Speaking to the Russian news agency Tass, Burak Bekiroglu, another lawyer involved in the effort, said on Tuesday that he expected the ICC to receive the full complaint next week. Tass noted that the complaint accused Netanyahu of all three crimes the ICC processes – “war, genocide, and crimes against humanity” – and demanded prosecution.

Israel is currently engaging in a kinetic action in Gaza, the stronghold of the terrorist organization Hamas, to prevent the group from being able to carry out more attacks against people within Israel. The action is a response to the unprecedented massacre of over 1,200 people Hamas executed on October 7. In a terrorist onslaught that Hamas has called the “al-Aqsa flood,” terrorists paraglided into Israel from Gaza and murdered entire families in door-to-door raids, torturing and killing children as young as infants in front of their parents, burning people alive, and committing atrocious acts of gang rape and other sexual crimes. The terrorists stormed a music festival, where they killed about 250 people, reportedly tortured attendees, and opened fire on crowds. About 250 people are believed to remain hostages under Hamas control in Gaza.

No member of the Turkish government has suggested the ICC prosecute Hamas chief Ismail Haniyeh or any of the suspected organizers of the attack for the slaughter. The AKP government has also not suggested similar action against the leaders of Iran, the world’s foremost sponsor of terrorism, which is believed to give Hamas as much as $100 million a year in funding for jihad.

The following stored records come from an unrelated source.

/-! ### Tokens and names -/

theorem token_before_delim {t : List Byte} {d : Byte} (ht : t.all (fun c => !isDelim c) = true)
    (hd : isDelim d = true) (u : List Byte) : token (t ++ d :: u) = t ∧ afterToken (t ++ d :: u) = d :: u :=
  token_of_append ht fun _ _ h => (List.cons.inj h).1 ▸ hd

theorem head_not_delim {c : Byte} {t : List Byte} (h : (c :: t).all (fun c => !isDelim c) = true) :
    isDelim c = false := by
  simpa using List.all_eq_true.1 h c List.mem_cons_self

theorem not_blank_of_not_delim {c : Byte} (h : isDelim c = false) : isBlank c = false := by
  simp_all [isDelim]

/-- A register name begins with a byte that ends no token. -/
theorem regName_head {n : List Byte} {id : RegId} (h : (n, id) ∈ regNames) :
    ∃ c q, n = c :: q ∧ isDelim c = false := by
  obtain ⟨hne, hall⟩ := regName_not_delim h
  obtain ⟨c, q, rfl⟩ := List.exists_cons_of_ne_nil hne
  exact ⟨c, q, rfl, head_not_delim hall⟩

/-- No register name is a literal or a mnemonic (42_parser.md R162). -/
theorem regName_not_literal_not_mnemonic {n : List Byte} {id : RegId} (h : (n, id) ∈ regNames) :
    literalValue n = none ∧ selectorOf n = none := by
  have : ∀ p ∈ regNames, literalValue p.1 = none ∧ selectorOf p.1 = none := by decide +kernel
  exact this _ h

/-- One continuation gives one answer after related answers, when it does not tell related values apart. -/
theorem bind_eq_of_rel {α β : Type} {R : α → α → Prop} {a b : Option α} {f : α → Option β} (h : Option.Rel R a b)
    (hf : ∀ x y, R x y → f x = f y) : a.bind f = b.bind f := by
  cases h with
  | none => rfl
  | some h => exact hf _ _ h

/-! ### The relation -/

/-- `v` is `u` with at most one token, a register name, replaced by a name of the same register. It follows the tokens:
the name is the first token, or it comes after a token and a delimiter. -/
inductive NameReplaced : List Byte → List Byte → Prop where
  | same (u : List Byte) : NameReplaced u u
  | here {n n' : List Byte} {id : RegId} {r : List Byte} : (n, id) ∈ regNames → (n', id) ∈ regNames →
      (∀ c q, r = c :: q → isDelim c = true) → NameReplaced (n ++ r) (n' ++ r)
  | later {t : List Byte} {d : Byte} {u v : List Byte} : t.all (fun c => !isDelim c) = true → isDelim d = true →
      NameReplaced u v → NameReplaced (t ++ d :: u) (t ++ d :: v)

namespace NameReplaced

variable {u v : List Byte}

/-- What stands before a delimiter, of however many tokens, does not matter. -/
theorem after_delim {d : Byte} (hd : isDelim d = true) (h : NameReplaced u v) (l : List Byte) :
    NameReplaced (l ++ d :: u) (l ++ d :: v) := by
  suffices ∀ t : List Byte, t.all (fun c => !isDelim c) = true →
      NameReplaced (t ++ (l ++ d :: u)) (t ++ (l ++ d :: v)) from this [] rfl
  induction l with
  | nil => exact fun t ht => .later ht hd h
  | cons c l ih =>
    intro t ht
    by_cases hc : isDelim c = true
    · exact .later ht hc (ih [] rfl)
    · simpa using ih (t ++ [c]) (by simpa [hc] using ht)

/-! ### The first token, and what follows it -/

/-- The first token stays, or it is the replaced name. -/
theorem first_token (h : NameReplaced u v) :
    token u = token v ∨ ∃ id, (token u, id) ∈ regNames ∧ (token v, id) ∈ regNames := by
  cases h with
  | same => exact .inl rfl
  | here hn hn' hr =>
    rw [(token_of_append (regName_not_delim hn).2 hr).1, (token_of_append (regName_not_delim hn').2 hr).1]
    exact .inr ⟨_, hn, hn'⟩
  | later ht hd => exact .inl ((token_before_delim ht hd _).1.trans (token_before_delim ht hd _).1.symm)

theorem after_token (h : NameReplaced u v) : NameReplaced (afterToken u) (afterToken v) := by
  cases h with
  | same => exact .same _
  | here hn hn' hr =>
    rw [(token_of_append (regName_not_delim hn).2 hr).2, (token_of_append (regName_not_delim hn').2 hr).2]
    exact .same _
  | later ht hd h =>
    rw [(token_before_delim ht hd _).2, (token_before_delim ht hd _).2]
    exact .later (t := []) rfl hd h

The head of the AKP and president of Turkey, Recep Tayyip Erdogan, is a longtime Hamas ally who has repeatedly defended the group as “not a terrorist organization,” but a legitimate “resistance” operation against Israeli “terrorism.”

Speaking to AKP lawmakers on Wednesday, Erdogan again repeated that Hamas is a legitimate political group.

“We never hesitate to say that Hamas (is made up of) resistance fighters striving to protect their homeland, despite the discomfort it may cause some,” Erdogan asserted, according to Turkey’s state-owned Anadolu news agency.

In contrast, Erdogan declared Israel a “terrorist state” for attacking Hamas targets in Gaza.

In early November, Erdogan announced that his government would no longer maintain communication with Netanyahu, stating that it had “written him off” and suggesting Turkey was considering the full rupture of diplomatic relations with Israel. That rupture has yet to occur, though Erdogan has engaged in consistent noxious pro-Hamas behavior since the October 7 attack.

In late October, Erdogan organized a rally that he claimed attracted 1.5 million people to Istanbul’s Atatürk Airport, where he again insisted, “Hamas is not a terrorist organization.”

“Certainly, in such a climate of fire and blood, there have been regrettable events,” Turkey’s state Anadolu news agency quoted Erdogan as saying at the time, an apparent reference to October 7. “However, none of these can serve as an excuse for campaigns aimed at discrediting the resistance carried out by the Palestinian people under various names.”

Erdogan again referred to Netanyahu as a “terrorist” on that occasion.